Definition
A specified altitude in a precision instrument approach at which the pilot must decide to either continue the approach to landing or execute a missed approach. The decision must be made when the aircraft reaches this altitude, based on whether the required visual references for the runway are in sight. Decision Altitude is referenced to mean sea level (MSL) and is shown on the approach chart.
Plain English
The exact height above sea level during an instrument approach where the pilot must look up and decide: do I see the runway clearly enough to land, or do I go around?
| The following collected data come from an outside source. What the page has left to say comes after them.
@[simp] theorem powerEntered_at (s : State) (hwf : At k v s) :
    At k v (powerEntered s) := by
  simp (maxDischargeDepth := 30) [powerEntered, *]

@[simp] theorem cutEntry_at [Away (¬k = Obj.atSpeed)] [Away (∀ a, ¬k = Obj.driveState a)] [Away (¬k = Obj.effectiveState)] [Away (¬k = Obj.entriesCut)] [Away (¬k = Obj.mediaWakes)] [Away (¬k = Obj.phaseLocked)] [Away (¬k = Obj.powerState)] [Away (∀ a, ¬k = Obj.retracts a)] [Away (¬k = Obj.spinMode)] [Away (¬k = Obj.spinups)] [Away (¬k = Obj.targetRpm)] (s : State) (n : ℕ) (hwf : At k v s) :
    At k v (cutEntry s n) := by
  have := ‹Away (¬k = Obj.entriesCut)›.out
  simp (maxDischargeDepth := 30) [cutEntry, *]

@[simp] theorem toPhase_at (s : State) (i : ℕ) (hwf : At k v s) :
    At k v (toPhase s i) := by
  simp (maxDischargeDepth := 30) [toPhase, *]

@[simp] theorem mirrorPoint_at [Away (¬k = Obj.wiDirtyGroups)] [Away (¬k = Obj.wiLastTick)] (s : State) (hwf : At k v s) :
    At k v (mirrorPoint s) := by
  have := ‹Away (¬k = Obj.wiDirtyGroups)›.out
  have := ‹Away (¬k = Obj.wiLastTick)›.out
  unfold mirrorPoint
  repeat' split
  all_goals simp_all (maxDischargeDepth := 30)

theorem execPowerStateSafePoint_at [Away (¬k = Obj.atSpeed)] [Away (∀ a, ¬k = Obj.driveState a)] [Away (¬k = Obj.effectiveState)] [Away (¬k = Obj.entriesCut)] [Away (¬k = Obj.mediaWakes)] [Away (¬k = Obj.phaseLocked)] [Away (¬k = Obj.powerState)] [Away (∀ a, ¬k = Obj.retracts a)] [Away (¬k = Obj.spinMode)] [Away (¬k = Obj.spinups)] [Away (¬k = Obj.targetRpm)] [Away (¬k = Obj.wiDirtyGroups)] [Away (¬k = Obj.wiLastTick)] (s : State) (hwf : At k v s) :
    outAt k v (execPowerStateSafePoint s) := by
  simp only [execPowerStateSafePoint]
  repeat' split
  all_goals simp (maxDischargeDepth := 30) [*]

theorem execPs3IdleTimeout_at [Away (¬k = Obj.atSpeed)] [Away (∀ a, ¬k = Obj.driveState a)] [Away (¬k = Obj.effectiveState)] [Away (¬k = Obj.phaseLocked)] [Away (¬k = Obj.powerState)] [Away (∀ a, ¬k = Obj.retracts a)] [Away (¬k = Obj.spinMode)] [Away (¬k = Obj.spinups)] [Away (¬k = Obj.targetRpm)] (s : State) (hwf : At k v s) :
    outAt k v (execPs3IdleTimeout s) := by
  simp (maxDischargeDepth := 30) [execPs3IdleTimeout, *]

@[simp] theorem setFeature_at (s : State) (p : Port) (k1 : ℕ) (v1 : ℕ) (hwf : At k v s) :
    At k v (setFeature s p k1 v1) := by
  simp (maxDischargeDepth := 30) [setFeature, *]

@[simp] theorem reservationDone_at [Away (∀ a, ¬k = Obj.commands a)] [Away (∀ a, ¬k = Obj.driveState a)] [Away (¬k = Obj.flushes)] [Away (¬k = Obj.fuaWrites)] [Away (∀ a, ¬k = Obj.ioSlotsHeld a)] [Away (¬k = Obj.lockInUse)] [Away (¬k = Obj.lockStallMaxUs)] [Away (∀ a, ¬k = Obj.retracts a)] [Away (¬k = Obj.slotsInUse)] (s : State) (n : ℕ) (c : CmdSlot) (old : Reservation) (new : Reservation) (hwf : At k v s) :
    At k v (reservationDone s n c old new) := by
  simp (maxDischargeDepth := 30) [reservationDone, *]

@[simp] theorem setFeatureCommand_at [Away (¬k = Obj.atSpeed)] [Away (∀ a, ¬k = Obj.commands a)] [Away (∀ a, ¬k = Obj.driveState a)] [Away (¬k = Obj.effectiveState)] [Away (¬k = Obj.flushes)] [Away (¬k = Obj.fuaWrites)] [Away (∀ a, ¬k = Obj.ioSlotsHeld a)] [Away (¬k = Obj.lockInUse)] [Away (¬k = Obj.lockStallMaxUs)] [Away (¬k = Obj.phaseLocked)] [Away (¬k = Obj.powerState)] [Away (∀ a, ¬k = Obj.retracts a)] [Away (¬k = Obj.slotsInUse)] [Away (¬k = Obj.spinMode)] [Away (¬k = Obj.spinups)] [Away (¬k = Obj.targetRpm)] (s : State) (n : ℕ) (c : CmdSlot) (hwf : At k v s) :
    At k v (setFeatureCommand s n c) := by
  simp only [setFeatureCommand]
  repeat' split
  all_goals simp (maxDischargeDepth := 30) [*]

theorem execSetFeatures_at [Away (¬k = Obj.atSpeed)] [Away (∀ a, ¬k = Obj.commands a)] [Away (∀ a, ¬k = Obj.driveState a)] [Away (¬k = Obj.effectiveState)] [Away (¬k = Obj.flushes)] [Away (¬k = Obj.fuaWrites)] [Away (∀ a, ¬k = Obj.ioSlotsHeld a)] [Away (¬k = Obj.lockInUse)] [Away (¬k = Obj.lockStallMaxUs)] [Away (¬k = Obj.phaseLocked)] [Away (¬k = Obj.powerState)] [Away (∀ a, ¬k = Obj.retracts a)] [Away (¬k = Obj.slotsInUse)] [Away (¬k = Obj.spinMode)] [Away (¬k = Obj.spinups)] [Away (¬k = Obj.targetRpm)] (slot : ℕ) (s : State) (hwf : At k v s) :
    outAt k v (execSetFeatures slot s) := by
  simp only [execSetFeatures]
  split <;> simp (maxDischargeDepth := 30) [*]

theorem execSetFeaturesPowerManagement_at [Away (¬k = Obj.atSpeed)] [Away (∀ a, ¬k = Obj.commands a)] [Away (∀ a, ¬k = Obj.driveState a)] [Away (¬k = Obj.effectiveState)] [Away (¬k = Obj.flushes)] [Away (¬k = Obj.fuaWrites)] [Away (∀ a, ¬k = Obj.ioSlotsHeld a)] [Away (¬k = Obj.lockInUse)] [Away (¬k = Obj.lockStallMaxUs)] [Away (¬k = Obj.phaseLocked)] [Away (¬k = Obj.powerState)] [Away (∀ a, ¬k = Obj.retracts a)] [Away (¬k = Obj.slotsInUse)] [Away (¬k = Obj.spinMode)] [Away (¬k = Obj.spinups)] [Away (¬k = Obj.targetRpm)] (slot : ℕ) (s : State) (hwf : At k v s) :
    outAt k v (execSetFeaturesPowerManagement slot s) := by
  simp only [execSetFeaturesPowerManagement]
  split <;> simp (maxDischargeDepth := 30) [*]

theorem execSetFeaturesErrorRecovery_at [Away (¬k = Obj.atSpeed)] [Away (∀ a, ¬k = Obj.commands a)] [Away (∀ a, ¬k = Obj.driveState a)] [Away (¬k = Obj.effectiveState)] [Away (¬k = Obj.flushes)] [Away (¬k = Obj.fuaWrites)] [Away (∀ a, ¬k = Obj.ioSlotsHeld a)] [Away (¬k = Obj.lockInUse)] [Away (¬k = Obj.lockStallMaxUs)] [Away (¬k = Obj.phaseLocked)] [Away (¬k = Obj.powerState)] [Away (∀ a, ¬k = Obj.retracts a)] [Away (¬k = Obj.slotsInUse)] [Away (¬k = Obj.spinMode)] [Away (¬k = Obj.spinups)] [Away (¬k = Obj.targetRpm)] (slot : ℕ) (s : State) (hwf : At k v s) :
    outAt k v (execSetFeaturesErrorRecovery slot s) := by
  simp only [execSetFeaturesErrorRecovery]
  split <;> simp (maxDischargeDepth := 30) [*]

theorem execSetFeaturesVwc_at [Away (¬k = Obj.atSpeed)] [Away (∀ a, ¬k = Obj.commands a)] [Away (∀ a, ¬k = Obj.driveState a)] [Away (¬k = Obj.effectiveState)] [Away (¬k = Obj.flushes)] [Away (¬k = Obj.fuaWrites)] [Away (∀ a, ¬k = Obj.ioSlotsHeld a)] [Away (¬k = Obj.lockInUse)] [Away (¬k = Obj.lockStallMaxUs)] [Away (¬k = Obj.phaseLocked)] [Away (¬k = Obj.powerState)] [Away (∀ a, ¬k = Obj.retracts a)] [Away (¬k = Obj.slotsInUse)] [Away (¬k = Obj.spinMode)] [Away (¬k = Obj.spinups)] [Away (¬k = Obj.targetRpm)] (slot : ℕ) (s : State) (hwf : At k v s) :
    outAt k v (execSetFeaturesVwc slot s) := by
  simp only [execSetFeaturesVwc]
  split <;> simp (maxDischargeDepth := 30) [*]

theorem execGetFeatures_at [Away (∀ a, ¬k = Obj.commands a)] [Away (∀ a, ¬k = Obj.driveState a)] [Away (∀ a, ¬k = Obj.ioSlotsHeld a)] [Away (¬k = Obj.lockInUse)] [Away (¬k = Obj.lockStallMaxUs)] [Away (∀ a, ¬k = Obj.retracts a)] [Away (¬k = Obj.slotsInUse)] (slot : ℕ) (s : State) (hwf : At k v s) :
    outAt k v (execGetFeatures slot s) := by
  simp only [execGetFeatures]
  repeat' split
  all_goals simp (maxDischargeDepth := 30) [*]

@[simp] theorem descriptorUpdate_at [Away (¬k = Obj.chunksToRebuild)] [Away (¬k = Obj.criticalStripes)] [Away (¬k = Obj.degradedStripes)] [Away (¬k = Obj.lostEntries)] [Away (¬k = Obj.lostMerges)] [Away (¬k = Obj.rebuildState)] [Away (¬k = Obj.remapCrowded)] [Away (¬k = Obj.remapEntries)] [Away (¬k = Obj.stripesUsed)] [Away (¬k = Obj.substCrowded)] (s : State) (hwf : At k v s) :
    At k v (descriptorUpdate s) := by
  simp (maxDischargeDepth := 30) [descriptorUpdate, *]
There is no waiting and no descending below it without making that call.
Context Anchor
Seen on instrument approach charts, especially for ILS and other approaches that guide the aircraft down toward the runway.
Derivation
Decision Altitude is named for exactly what happens there: the altitude at which a binding decision must be made. The word 'altitude' (from Latin altus, 'high') signals that this value is measured from sea level, not from the ground -- which distinguishes it from Decision Height, a related but different reference.
Why Pilots Care
Prevents descent below a safe height without visual confirmation of the runway, reducing risk of controlled flight into terrain.
Intuition Check
Do not read Decision Altitude as a place to pause and think it over. It is the pre-set altitude where the decision must already be made: continue visually or immediately climb away.
Example Sentence 1
Approaching the published Decision Altitude on the ILS, the captain called 'minimums' and, with the runway in sight, continued to landing.
Example Sentence 2
The approach plate lists decision altitude as 450 feet MSL for this ILS.